### What the exercise asks
Using the entries below, write out the line with "def issueNames (i", the line with "it (R340). -/", and every line in between, exactly as each is written.

Records from a dataset
____________________

-- ==== Sys2Proof/WellFormed.lean ====
section
/-! DEFINITION. Which commands have operands that spell a command of their row: indices that name an element of the device, byte counts that match, and instruction words that spell the row. A command outside these is refused as illFormed. TILE_HBM_REQUEST and DRAW carry two more conditions, on the state: the initiator is the physical tile that serves the logical one, and a primitive names bins of the running pass. -/

namespace Sys2Proof.Machine

/-- The word spells the instruction with an opcode, or an unassigned opcode, which faults in place of it (R84), in one of the 64 contexts. -/
def issueNames (i : Issue) (opc : Nat) : Bool :=
  i.ctx < 64 && ((awordOf i.w).op.toNat = opc || (opInfo (awordOf i.w).op.toNat).isNone)

/-- The word spells an Xkgfx instruction of a funct3 and funct7, or an illegal one, which ends the job in place of it (R340). -/
def shaderNames (i : ShIssue) (f3 : Nat) (f7 : Nat → Bool) : Bool :=
  i.w < 2 ^ 32 && i.w % 128 = 0x2B && (xIllegal i || (xF3 i.w = f3 && f7 (xF7 i.w)))

/-- The tile is one of the array. -/
def unitFits (fz : Fuses) (u : InfUnit) : Bool :=
  match u with
  | .tile t => t < fz.variant.tiles
  | .dusk _ => true

/-- The Safety Island sends on one of its four controllers (R510). -/
def sendFits (r : CanSend) : Bool :=
  match r with
  | .entry _ => true
  | .island c _ => c < 4

/-- The access fault of a hart has a cause (R275, R276). -/
def faultFits (fz : Fuses) (k : Kind) (pa : Nat) (f : HartFail) : Bool :=
  match f with
  | .misaligned => k ≠ .fetch
  | .status st => faultStatus st || (k = .write && st = .integrity && isHbm fz pa)

/-- A place that patrol scrub reads. -/
def scrubFits (fz : Fuses) (w : ScrubAt) : Bool :=
  match w with
  | .line pa => isHbm fz pa
  | .spare k _ => k < fz.variant.hbmStacks
  | .spareRow k _ => k < fz.variant.hbmStacks

/-- The operands spell a command of the row, on a device with these fuses. -/
def wellFormed (fz : Fuses) (c : Instr) : Bool :=
  match c with
  | .governorWindowOpen => true
  | .governorReleasePoint => true
  | .tileHbmRequest t a addr size w _ => !a.gate && t < fz.variant.tiles && size ≠ 0 && addr % 64 + size ≤ 64 && (a.kind ≠ .write || w.length = size)
  | .cpChainHeadWrite _ _ _ _ => true
  | .cpDoorbellRing _ _ _ _ => true
  | .cpFaultCodeClear _ _ _ _ => true
  | .cpLowHalfRead _ _ => true
  | .cpHighHalfRead _ _ => true
  | .registerWrite _ => true
  | .chainHeadSample _ => true
  | .tenantDoorbell _ => true
  | .strandQuantumExpiry _ => true
  | .programStart _ _ => true
  | .programEnd _ => true
  | .runAheadFetch _ _ _ _ _ => true
  | .nop i => issueNames i 0x00
  | .endProgram i => issueNames i 0x01
  | .yield i => issueNames i 0x02
  | .fence i => issueNames i 0x03
  | .epoch i => issueNames i 0x04
  | .li i => issueNames i 0x10
  | .lix i => issueNames i 0x11
  | .add i => issueNames i 0x12
  | .addi i => issueNames i 0x13
  | .sub i => issueNames i 0x14
  | .and i => issueNames i 0x15
  | .or i => issueNames i 0x16
  | .xor i => issueNames i 0x17
  | .shli i => issueNames i 0x18
  | .shri i => issueNames i 0x19
  | .movs i => issueNames i 0x1A
  | .br i => issueNames i 0x20
  | .bst i => issueNames i 0x21
  | .call i => issueNames i 0x22
  | .ret i => issueNames i 0x23
  | .ld i _ => issueNames i 0x30
  | .st i _ => issueNames i 0x31
  | .poll i _ => issueNames i 0x32
  | .pollCheck _ _ _ => true
  | .pollTimeout _ => true
  | .stage i => issueNames i 0x40
  | .stagei i => issueNames i 0x41
  | .spaceLockGrant _ => true
  | .spaceLockTimeout _ => true
  | .commit i => issueNames i 0x42
  | .discard i => issueNames i 0x43
  | .fetch i => issueNames i 0x44
  | .dispatch i => issueNames i 0x50
  | .dispatchSlotTimeout _ => true
  | .abort i => issueNames i 0x51
  | .wait i => issueNames i 0x52
  | .waitTimeout _ => true
  | .signal i => issueNames i 0x53
  | .lock i => issueNames i 0x60
  | .lockTimeout _ => true
  | .unlock i => issueNames i 0x61
  | .semaphoreHandoff _ => true
  | .handover i => issueNames i 0x70
  | .rstctx i => issueNames i 0x71
  | .ttuTranslate a _ size => !a.gate && size ≠ 0 && size ≤ 64
  | .invalidation _ _ _ _ _ => true
  | .invalidationDrainDone => true
  | .periodBoundary => true
  | .orreryArbitration r => (presentRes fz).contains r
  | .slicePreempt cluster k => if cluster then k < 8 else k < fz.variant.tiles
  | .fabricRequest a _ size w _ => !a.gate && a.tag < 64 && size ≠ 0 && size ≤ 64 && (a.kind ≠ .write || w.length = size)
  | .freezeLimitExpiry => true
  | .freezeRelease => true
  | .fabricTimeout _ => true
  | .lateResponse _ => true
  | .postedWriteError _ => true
  | .interruptMessageRelease _ => true
  | .sourceInterrupt _ _ _ => true
  | .linkDown _ _ => true
  | .linkRetrainDone _ => true
  | .linkRetrainExpiry _ => true
  | .hbmRead tag pa _ _ => isHbm fz pa && tag < 64
  | .hbmFullWrite pa bytes _ => isHbm fz pa && bytes.length = 64
  | .hbmPartialWrite tag pa bytes _ => isHbm fz pa && tag < 64 && bytes.length ≠ 0 && pa % 64 + bytes.length ≤ 64
  | .rekey k => Reg.MEM_KEY_REKEY.holds [k]
  | .patrolScrub w _ _ => scrubFits fz w
  | .migrationDone _ => true
  | .hbmVerifyPassDone _ => true
  | .enclaveCreate e _ _ _ => Reg.ENC_ERT_REQ.holds [e]
  | .enclaveSeal e => Reg.ENC_ERT_REQ.holds [e]
  | .sealDone e => e < 64
  | .enclaveDestroy e => Reg.ENC_ERT_REQ.holds [e]
  | .destroyDone e => e < 64
  | .mailboxWrite a e _ bytes => !a.gate && e < 64 && bytes.length = 64 && a.kind = .write
  | .monitorRestart _ => true
  | .gcmEncrypt n => n < 4
  | .gcmDecrypt n => n < 4
  | .sha256 n => n < 4
  | .sha384 n => n < 4
  | .sha512 n => n < 4
  | .sha3256 n => n < 4
  | .sha3384 n => n < 4
  | .sha3512 n => n < 4
  | .p256Sign n => n < 4
  | .p256Verify n => n < 4
  | .p384Sign n => n < 4
  | .p384Verify n => n < 4
  | .keyload n => n < 4
  | .cryptoPreempt n save => n < 4 && save ≤ 200
  | .cryptoResume n restore => n < 4 && restore ≤ 200
  | .cryptoJobDone n => n < 4
  | .cryptoKeyClear n k => Reg.CRY_KEY_CLEAR.holds [n, k]
  | .gateMark h p w => h < 16 && placeValid p && (gateOp w = .illegal || (gateMark w).isSome)
  | .gateEnter h p w _ _ => h < 16 && placeValid p && (gateOp w = .illegal || gateOp w = .enter)
  | .gateExit h p w _ => h < 16 && placeValid p && (gateOp w = .illegal || gateOp w = .exit)
  | .hartAccessFault h p _ pa k f => h < 16 && placeValid p && faultFits fz k pa f
  | .storeError h _ st _ => h < 16 && st ≠ .ok
  | .irqDeliver _ => true
  | .seteipnumWrite h f off _ _ => h < 16 && f ≤ 6 && off < 0x1000
  | .mtimecmpWrite h off _ _ => h < 16 && off < 8
  | .timerCompare h k _ => h < 16 && (k = 5 || k = 6 || k = 7)
  | .sourceAck _ d x => Reg.APC_SRC_ACK.holds [d, x]
  | .clusterRun c => Reg.APC_CL_REQ.holds [c]
  | .clusterRetain c => Reg.APC_CL_REQ.holds [c]
  | .clusterOff c => Reg.APC_CL_REQ.holds [c]
  | .clusterStateEntry c => c < 4
  | .clusterWake c => c < 4
  | .gemm u _ _ => unitFits fz u
  | .conv2d u _ _ => unitFits fz u
  | .dwconv u _ _ => unitFits fz u
  | .deconv u _ _ => unitFits fz u
  | .pool u _ _ => unitFits fz u
  | .elemwise u _ _ => unitFits fz u
  | .activate u _ _ => unitFits fz u
  | .norm u _ _ => unitFits fz u
  | .softmax u _ _ => unitFits fz u
  | .topk u _ _ => unitFits fz u
  | .gather u _ _ => unitFits fz u
  | .scatter u _ _ => unitFits fz u
  | .transpose u _ _ => unitFits fz u
  | .reshape u _ _ => unitFits fz u
  | .quant u _ _ => unitFits fz u
  | .dequant u _ _ => unitFits fz u
  | .reduce u _ _ => unitFits fz u
  | .argmax u _ _ => unitFits fz u
  | .resize u _ _ => unitFits fz u
  | .gridsample u _ _ => unitFits fz u
  | .attention u _ _ => unitFits fz u
  | .copy u _ _ => unitFits fz u
  | .golden u _ _ _ => unitFits fz u
  | .syncBarrier u => unitFits fz u
  | .syncSignal u => unitFits fz u
  | .syncWait t => t < fz.variant.tiles
  | .syncWaitPoll t _ => t < fz.variant.tiles
  | .syncWaitTimeout t _ => t < fz.variant.tiles
  | .tileSwitch t => t < fz.variant.tiles
  | .infJobComplete _ => true
  | .safetyFrameEnd _ _ _ => true
  | .spareSwapDone _ => true
  | .rotationSwap => true
  | .lbistDone _ _ => true
  | .texSample i => shaderNames i 0 (fun _ => true)
  | .interp i => shaderNames i 1 (fun _ => true)
  | .tbLd i => shaderNames i 2 (fun _ => true)
  | .tbSt i => shaderNames i 3 (fun _ => true)
  | .covRead i => shaderNames i 4 (fun f => f = 0)
  | .covDiscard i => shaderNames i 4 (fun f => f = 1)
  | .bar i => shaderNames i 5 (fun _ => true)
  | .shaderEcall _ _ _ => true
  | .shaderException _ _ cause st => !([1, 5, 7].contains cause) || statusFails st
  | .packetEnd _ => true
  | .passBegin _ => true
  | .passEnd _ _ => true
  | .pipe _ => true
  | .bind _ => true
  | .draw _ _ _ => true
  | .packetWait _ => true
  | .packetWaitTimeout _ => true
  | .packetSignal _ => true
  | .jump _ => true
  | .binGrow _ g _ _ => Reg.GFX_GCTX_GROW_COUNT.holds [g]
  | .binGrowTimeout n => n < 32
  | .gfxStreamComplete _ => true
  | .computeJobStart _ => true
  | .computeWaitTimeout _ => true
  | .computeJobComplete _ _ => true
  | .clusterSwitch c => c < 8
  | .deadlinePreempt d => d < 4
  | .displayDecisionInstant d => d < 4
  | .bandProduction d _ _ => d < 4
  | .frameReadyPoll d => d < 4
  | .frameReadyTimeout d _ => d < 4
  | .frameRetire d _ => d < 4
  | .regionCrcCheck d => d < 4
  | .frameStatusWrite d => d < 4
  | .pipeDisable d => Reg.DSP_PIPE_ENABLE.holds [d]
  | .sampleArrival n _ => n < 128
  | .streamTimeout n => n < 128
  | .streamClr _ k => Reg.SNS_STREAM_CLR.holds [k]
  | .streamLie _ k => Reg.SNS_STREAM_LIE.holds [k]
  | .egoStep => true
  | .biasUpdate => true
  | .epochRelease => true
  | .epochWaitExpiry => true
  | .fusionJob => true
  | .fusionEpochTimeout _ => true
  | .txEthernet _ => true
  | .txCan r => sendFits r
  | .txLin _ => true
  | .txDiagnosticMessage _ => true
  | .txJobComplete _ => true
  | .synthesiserLock _ _ => true
  | .synthesiserHoldExpiry _ _ _ => true
  | .egressAged _ _ _ => true
  | .ethernetRx n p _ _ _ _ _ => n < 4 && p < 22
  | .canFrameRx n src _ _ => n < 4 && src < 24
  | .canTxDone _ _ _ => true
  | .canResume n c => Reg.CAN_CTL_RESUME.holds [n, c]
  | .busOffRecovery _ _ => true
  | .pduPeriod _ _ => true
  | .diagSessionIdle _ _ => true
  | .authChange => true
  | .reqMain => true
  | .gptpSyncRx _ => true
  | .gptpSyncTx _ _ => true
  | .refWindowEnd _ _ _ => true
  | .crystalEdgeLoss _ => true
  | .xtal32EdgeLoss => true
  | .refSel _ => true
  | .epochGo _ => true
  | .rtcSync => true
  | .holdoverExpiry => true
  | .frequencyChangeDone _ => true
  | .fcuLatch _ => true
  | .warmResetAssert => true
  | .eventClr e => Reg.SAF_EVT_CLR.holds [e]
  | .take => true
  | .wdogKick _ => true
  | .islandWatchdogExpiry => true
  | .heartbeat _ => true
  | .heartbeatTimeout => true
  | .authorityReturn => true
  | .injectionResample _ _ => true
  | .startupInjection _ _ _ => true
  | .runtimeInjection _ _ _ _ => true
  | .almanacRecord => true
  | .backupAlarm _ _ => true
  | .bkAck => true
  | .wreckTrigger => true
  | .wreckSw => true
  | .wreckFreeze _ => true
  | .wreckRearm _ => true
  | .dumpGo _ _ => true
  | .dumpDone => true
  | .coldBoot _ => true
  | .powerLoss _ => true
  | .warmRestart _ _ => true
  | .warmRstNAssert => true
  | .warmRstNRelease => true
  | .remap => true
  | .supervisorRunning => true
  | .hartGo h => 0 < h && h ≤ 15
  | .svnAdv k _ => 0 < k && Reg.BOOT_SVN_ADV.holds [k - 1]
  | .instanceReset i => Reg.BOOT_IRST_REQ.holds [i]
  | .instanceResetDone _ => true
  | .emSample _ => true
  | .ageingSample _ => true
  | .wearLogWrite _ => true
  | .replaceFramePeriod => true
  | .domainPowerOn k => Reg.PWR_PD_REQ.holds [k]
  | .domainPowerOff k => Reg.PWR_PD_REQ.holds [k]
  | .domainTransitionDone _ => true
  | .thermalSample _ _ _ => true
  | .thermalLevelFall _ => true
  | .thermalTripRelease => true
  | .avsVoltageWrite _ => true
  | .avsAcknowledge _ _ => true
  | .railOutOfRange _ => true
  | .hbOutToggle => true
  | .extest _ _ => true
  | .samplePreload _ _ => true
  | .bypass _ => true
  | .idcode => true
  | .handoverQuiesceDone => true
  | .monitorRestartDone => true
  | .vsync d => d < 4
  | .displayLinkDown d => d < 4
  | .displayLinkTrained d => d < 4
  | .ethernetLinkDown _ _ => true
  | .ethernetLinkRetrained _ _ => true
  | .synthesiserCalibrationStart _ _ => true
  | .gateIntervalExpiry _ _ _ _ => true
  | .pdelayInterval _ _ => true
  | .linScheduleSlot _ _ => true
  | .validSyncAgeExpiry => true
  | .xtal32EdgesResume => true
  | .porstNAssert => true
  | .pwrGoodRise => true
  | .vbatBkpFall _ => true
  | .standbyHour => true

end Sys2Proof.Machine
end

____________________

### Problem solution
def issueNames (i : Issue) (opc : Nat) : Bool :=
  i.ctx < 64 && ((awordOf i.w).op.toNat = opc || (opInfo (awordOf i.w).op.toNat).isNone)

/-- The word spells an Xkgfx instruction of a funct3 and funct7, or an illegal one, which ends the job in place of it (R340). -/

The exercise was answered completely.